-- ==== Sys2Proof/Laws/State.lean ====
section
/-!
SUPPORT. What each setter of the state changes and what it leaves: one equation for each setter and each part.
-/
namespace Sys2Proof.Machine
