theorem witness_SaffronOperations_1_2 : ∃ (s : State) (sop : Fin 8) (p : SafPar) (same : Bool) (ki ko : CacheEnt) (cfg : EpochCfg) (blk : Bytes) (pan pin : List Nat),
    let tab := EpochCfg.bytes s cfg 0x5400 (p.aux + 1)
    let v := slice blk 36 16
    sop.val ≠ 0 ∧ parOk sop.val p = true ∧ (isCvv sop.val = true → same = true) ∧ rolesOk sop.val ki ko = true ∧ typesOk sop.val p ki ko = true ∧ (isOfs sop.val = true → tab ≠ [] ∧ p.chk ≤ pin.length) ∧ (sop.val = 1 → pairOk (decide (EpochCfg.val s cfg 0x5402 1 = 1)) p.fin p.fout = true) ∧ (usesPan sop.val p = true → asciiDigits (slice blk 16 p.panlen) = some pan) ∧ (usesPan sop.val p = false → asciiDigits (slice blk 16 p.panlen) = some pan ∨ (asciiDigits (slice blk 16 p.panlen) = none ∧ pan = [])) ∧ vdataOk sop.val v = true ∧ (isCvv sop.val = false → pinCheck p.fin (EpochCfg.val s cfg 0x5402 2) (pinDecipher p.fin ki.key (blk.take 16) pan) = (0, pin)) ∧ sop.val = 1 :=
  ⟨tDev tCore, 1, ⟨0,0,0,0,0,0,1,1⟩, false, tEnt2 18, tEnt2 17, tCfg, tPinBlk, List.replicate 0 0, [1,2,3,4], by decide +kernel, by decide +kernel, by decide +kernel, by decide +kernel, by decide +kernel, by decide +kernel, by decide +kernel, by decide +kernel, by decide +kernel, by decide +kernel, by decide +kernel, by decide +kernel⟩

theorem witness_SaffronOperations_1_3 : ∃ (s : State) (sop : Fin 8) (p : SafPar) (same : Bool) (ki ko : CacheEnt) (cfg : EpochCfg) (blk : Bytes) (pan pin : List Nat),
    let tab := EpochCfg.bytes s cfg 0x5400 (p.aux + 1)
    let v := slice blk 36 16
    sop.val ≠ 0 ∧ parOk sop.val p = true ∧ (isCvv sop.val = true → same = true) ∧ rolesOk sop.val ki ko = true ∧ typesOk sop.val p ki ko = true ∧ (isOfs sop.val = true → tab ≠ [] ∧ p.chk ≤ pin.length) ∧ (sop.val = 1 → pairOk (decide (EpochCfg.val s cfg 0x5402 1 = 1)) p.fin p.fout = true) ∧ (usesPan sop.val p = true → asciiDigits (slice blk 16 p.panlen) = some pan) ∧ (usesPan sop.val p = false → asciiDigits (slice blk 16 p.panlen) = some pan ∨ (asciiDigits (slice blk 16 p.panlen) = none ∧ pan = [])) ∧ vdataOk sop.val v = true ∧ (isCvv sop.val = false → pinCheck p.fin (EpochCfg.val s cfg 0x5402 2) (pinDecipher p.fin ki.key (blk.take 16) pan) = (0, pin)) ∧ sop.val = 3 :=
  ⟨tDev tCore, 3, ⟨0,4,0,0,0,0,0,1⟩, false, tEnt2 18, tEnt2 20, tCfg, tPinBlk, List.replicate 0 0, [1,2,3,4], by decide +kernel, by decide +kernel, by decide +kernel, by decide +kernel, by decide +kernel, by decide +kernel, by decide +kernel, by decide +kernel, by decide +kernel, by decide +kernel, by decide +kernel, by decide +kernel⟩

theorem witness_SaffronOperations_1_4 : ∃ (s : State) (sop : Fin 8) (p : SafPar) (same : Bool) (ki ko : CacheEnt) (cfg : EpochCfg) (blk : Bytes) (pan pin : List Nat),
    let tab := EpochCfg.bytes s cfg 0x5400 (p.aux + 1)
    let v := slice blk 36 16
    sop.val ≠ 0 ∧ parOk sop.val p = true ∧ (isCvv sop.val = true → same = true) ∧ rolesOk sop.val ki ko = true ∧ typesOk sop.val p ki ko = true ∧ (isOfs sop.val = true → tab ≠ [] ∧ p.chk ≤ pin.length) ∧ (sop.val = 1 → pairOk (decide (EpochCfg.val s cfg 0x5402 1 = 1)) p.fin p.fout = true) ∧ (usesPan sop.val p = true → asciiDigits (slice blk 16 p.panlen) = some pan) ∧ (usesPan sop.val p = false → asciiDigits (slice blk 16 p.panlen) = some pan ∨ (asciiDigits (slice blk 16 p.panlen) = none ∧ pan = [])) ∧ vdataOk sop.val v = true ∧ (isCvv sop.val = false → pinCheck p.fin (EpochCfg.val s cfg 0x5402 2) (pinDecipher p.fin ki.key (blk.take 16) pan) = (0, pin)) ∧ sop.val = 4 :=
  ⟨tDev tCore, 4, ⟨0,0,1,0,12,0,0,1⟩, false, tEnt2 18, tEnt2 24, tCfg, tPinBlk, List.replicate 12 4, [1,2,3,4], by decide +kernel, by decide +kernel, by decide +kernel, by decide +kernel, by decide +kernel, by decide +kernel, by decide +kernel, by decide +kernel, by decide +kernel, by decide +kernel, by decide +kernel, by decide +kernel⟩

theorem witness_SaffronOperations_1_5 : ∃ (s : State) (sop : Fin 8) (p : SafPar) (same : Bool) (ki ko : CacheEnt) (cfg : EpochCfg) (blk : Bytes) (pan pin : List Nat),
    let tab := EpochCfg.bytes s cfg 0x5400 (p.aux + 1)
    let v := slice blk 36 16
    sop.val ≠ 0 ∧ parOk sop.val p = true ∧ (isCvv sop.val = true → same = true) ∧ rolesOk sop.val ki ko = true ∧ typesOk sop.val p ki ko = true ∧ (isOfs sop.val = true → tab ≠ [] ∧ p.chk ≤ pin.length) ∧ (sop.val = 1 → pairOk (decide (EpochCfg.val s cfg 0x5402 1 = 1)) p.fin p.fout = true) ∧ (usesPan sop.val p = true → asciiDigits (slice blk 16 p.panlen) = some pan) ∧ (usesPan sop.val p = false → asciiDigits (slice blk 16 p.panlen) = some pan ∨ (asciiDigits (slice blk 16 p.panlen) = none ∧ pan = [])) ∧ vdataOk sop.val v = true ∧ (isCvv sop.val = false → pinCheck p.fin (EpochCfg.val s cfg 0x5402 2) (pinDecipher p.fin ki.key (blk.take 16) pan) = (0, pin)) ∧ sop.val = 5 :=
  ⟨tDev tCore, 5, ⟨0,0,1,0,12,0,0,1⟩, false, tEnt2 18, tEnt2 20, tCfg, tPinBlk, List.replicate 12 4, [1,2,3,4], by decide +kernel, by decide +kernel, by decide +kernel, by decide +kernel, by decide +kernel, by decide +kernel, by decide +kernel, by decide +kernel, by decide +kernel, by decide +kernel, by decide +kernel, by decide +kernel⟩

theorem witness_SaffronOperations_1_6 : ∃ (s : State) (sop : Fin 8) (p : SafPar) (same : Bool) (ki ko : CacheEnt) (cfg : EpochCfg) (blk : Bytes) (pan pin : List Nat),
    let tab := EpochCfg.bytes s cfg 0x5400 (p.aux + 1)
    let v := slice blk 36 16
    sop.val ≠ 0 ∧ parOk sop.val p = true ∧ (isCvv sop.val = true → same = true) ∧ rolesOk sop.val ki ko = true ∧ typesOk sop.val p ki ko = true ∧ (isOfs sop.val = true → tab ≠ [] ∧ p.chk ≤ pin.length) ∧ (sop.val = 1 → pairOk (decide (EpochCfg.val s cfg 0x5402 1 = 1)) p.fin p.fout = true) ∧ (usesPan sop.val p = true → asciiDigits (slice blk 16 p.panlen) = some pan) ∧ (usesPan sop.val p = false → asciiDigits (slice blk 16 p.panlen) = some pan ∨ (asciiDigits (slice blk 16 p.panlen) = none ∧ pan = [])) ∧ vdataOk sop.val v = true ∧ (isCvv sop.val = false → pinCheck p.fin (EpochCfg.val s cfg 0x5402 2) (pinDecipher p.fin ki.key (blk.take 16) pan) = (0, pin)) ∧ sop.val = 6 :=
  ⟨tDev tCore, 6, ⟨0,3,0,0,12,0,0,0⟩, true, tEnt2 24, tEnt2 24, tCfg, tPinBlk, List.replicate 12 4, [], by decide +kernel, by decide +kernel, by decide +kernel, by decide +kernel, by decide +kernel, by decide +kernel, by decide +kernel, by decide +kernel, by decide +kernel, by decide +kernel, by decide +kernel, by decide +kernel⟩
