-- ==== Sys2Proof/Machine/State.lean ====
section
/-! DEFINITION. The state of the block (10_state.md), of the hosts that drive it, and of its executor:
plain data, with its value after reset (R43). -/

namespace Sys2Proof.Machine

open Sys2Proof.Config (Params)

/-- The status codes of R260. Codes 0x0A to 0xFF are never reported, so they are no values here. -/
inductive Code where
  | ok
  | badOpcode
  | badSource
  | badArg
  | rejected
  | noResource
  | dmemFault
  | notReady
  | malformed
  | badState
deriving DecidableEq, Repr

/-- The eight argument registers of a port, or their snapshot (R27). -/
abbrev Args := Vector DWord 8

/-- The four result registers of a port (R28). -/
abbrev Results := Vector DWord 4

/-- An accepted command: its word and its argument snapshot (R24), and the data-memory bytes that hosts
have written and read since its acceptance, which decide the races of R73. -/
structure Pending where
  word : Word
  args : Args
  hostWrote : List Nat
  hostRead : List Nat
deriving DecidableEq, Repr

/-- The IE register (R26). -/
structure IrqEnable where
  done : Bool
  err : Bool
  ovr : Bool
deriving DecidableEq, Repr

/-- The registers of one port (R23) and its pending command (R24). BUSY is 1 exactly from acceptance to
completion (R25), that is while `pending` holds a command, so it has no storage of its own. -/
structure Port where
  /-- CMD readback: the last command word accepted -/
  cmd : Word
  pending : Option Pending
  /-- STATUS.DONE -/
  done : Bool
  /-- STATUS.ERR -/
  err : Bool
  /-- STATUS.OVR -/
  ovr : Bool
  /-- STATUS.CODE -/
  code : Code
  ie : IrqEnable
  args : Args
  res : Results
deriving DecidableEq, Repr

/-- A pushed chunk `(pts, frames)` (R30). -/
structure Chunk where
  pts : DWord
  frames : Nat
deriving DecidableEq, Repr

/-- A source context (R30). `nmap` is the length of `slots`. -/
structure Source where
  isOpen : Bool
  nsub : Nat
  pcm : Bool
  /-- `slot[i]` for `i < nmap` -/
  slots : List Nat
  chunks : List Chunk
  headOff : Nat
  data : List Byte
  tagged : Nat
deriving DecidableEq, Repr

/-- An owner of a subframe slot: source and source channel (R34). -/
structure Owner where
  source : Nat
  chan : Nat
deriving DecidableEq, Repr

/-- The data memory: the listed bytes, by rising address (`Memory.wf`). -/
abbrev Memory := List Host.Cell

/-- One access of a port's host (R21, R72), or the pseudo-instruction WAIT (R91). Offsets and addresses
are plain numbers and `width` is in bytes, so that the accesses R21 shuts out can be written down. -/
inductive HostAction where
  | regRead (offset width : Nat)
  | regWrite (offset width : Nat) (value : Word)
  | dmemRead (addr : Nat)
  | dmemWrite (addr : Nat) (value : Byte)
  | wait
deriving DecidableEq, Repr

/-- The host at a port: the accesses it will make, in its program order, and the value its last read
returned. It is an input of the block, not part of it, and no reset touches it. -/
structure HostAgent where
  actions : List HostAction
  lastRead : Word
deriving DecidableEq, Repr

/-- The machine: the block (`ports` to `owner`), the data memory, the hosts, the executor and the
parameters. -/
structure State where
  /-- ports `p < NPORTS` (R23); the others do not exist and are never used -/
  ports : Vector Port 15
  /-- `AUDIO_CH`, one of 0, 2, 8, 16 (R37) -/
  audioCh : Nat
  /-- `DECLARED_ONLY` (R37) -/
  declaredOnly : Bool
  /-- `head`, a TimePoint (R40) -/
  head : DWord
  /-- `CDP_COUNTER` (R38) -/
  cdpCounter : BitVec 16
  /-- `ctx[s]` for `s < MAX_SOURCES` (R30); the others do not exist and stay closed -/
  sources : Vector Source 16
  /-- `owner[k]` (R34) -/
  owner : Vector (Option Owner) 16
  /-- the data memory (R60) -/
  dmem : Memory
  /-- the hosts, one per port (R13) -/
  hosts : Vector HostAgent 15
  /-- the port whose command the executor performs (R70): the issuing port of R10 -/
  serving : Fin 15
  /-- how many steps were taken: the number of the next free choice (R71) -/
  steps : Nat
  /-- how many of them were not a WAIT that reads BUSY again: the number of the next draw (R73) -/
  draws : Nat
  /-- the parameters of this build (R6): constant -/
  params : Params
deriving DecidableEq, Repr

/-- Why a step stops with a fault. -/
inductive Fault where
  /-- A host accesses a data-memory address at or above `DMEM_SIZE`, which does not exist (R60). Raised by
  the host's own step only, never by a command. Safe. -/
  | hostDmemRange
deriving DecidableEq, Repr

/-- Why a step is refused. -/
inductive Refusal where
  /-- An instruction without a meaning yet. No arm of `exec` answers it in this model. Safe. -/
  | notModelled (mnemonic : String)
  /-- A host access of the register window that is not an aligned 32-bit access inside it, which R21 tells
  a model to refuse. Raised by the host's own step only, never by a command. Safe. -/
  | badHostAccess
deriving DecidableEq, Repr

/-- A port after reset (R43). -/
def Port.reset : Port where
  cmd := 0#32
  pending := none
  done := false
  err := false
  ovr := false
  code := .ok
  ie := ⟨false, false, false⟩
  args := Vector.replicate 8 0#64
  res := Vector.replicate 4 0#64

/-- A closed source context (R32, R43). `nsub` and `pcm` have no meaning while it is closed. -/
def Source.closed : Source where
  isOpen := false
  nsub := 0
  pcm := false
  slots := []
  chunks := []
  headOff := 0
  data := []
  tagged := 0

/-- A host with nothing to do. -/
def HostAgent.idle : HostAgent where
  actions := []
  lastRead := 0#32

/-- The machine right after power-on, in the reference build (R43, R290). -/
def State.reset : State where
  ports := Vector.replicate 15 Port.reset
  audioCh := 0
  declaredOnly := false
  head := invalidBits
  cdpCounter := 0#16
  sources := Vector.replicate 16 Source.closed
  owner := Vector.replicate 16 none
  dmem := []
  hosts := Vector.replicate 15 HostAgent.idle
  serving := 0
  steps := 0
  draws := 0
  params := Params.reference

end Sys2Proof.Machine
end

WORK INSTRUCTION
In the records, find every line that has the string "part" and copy it.

YOUR RESPONSE
SUPPORT. What each setter of the state changes and what it leaves: one equation for each setter and each part.
returned. It is an input of the block, not part of it, and no reset touches it. -/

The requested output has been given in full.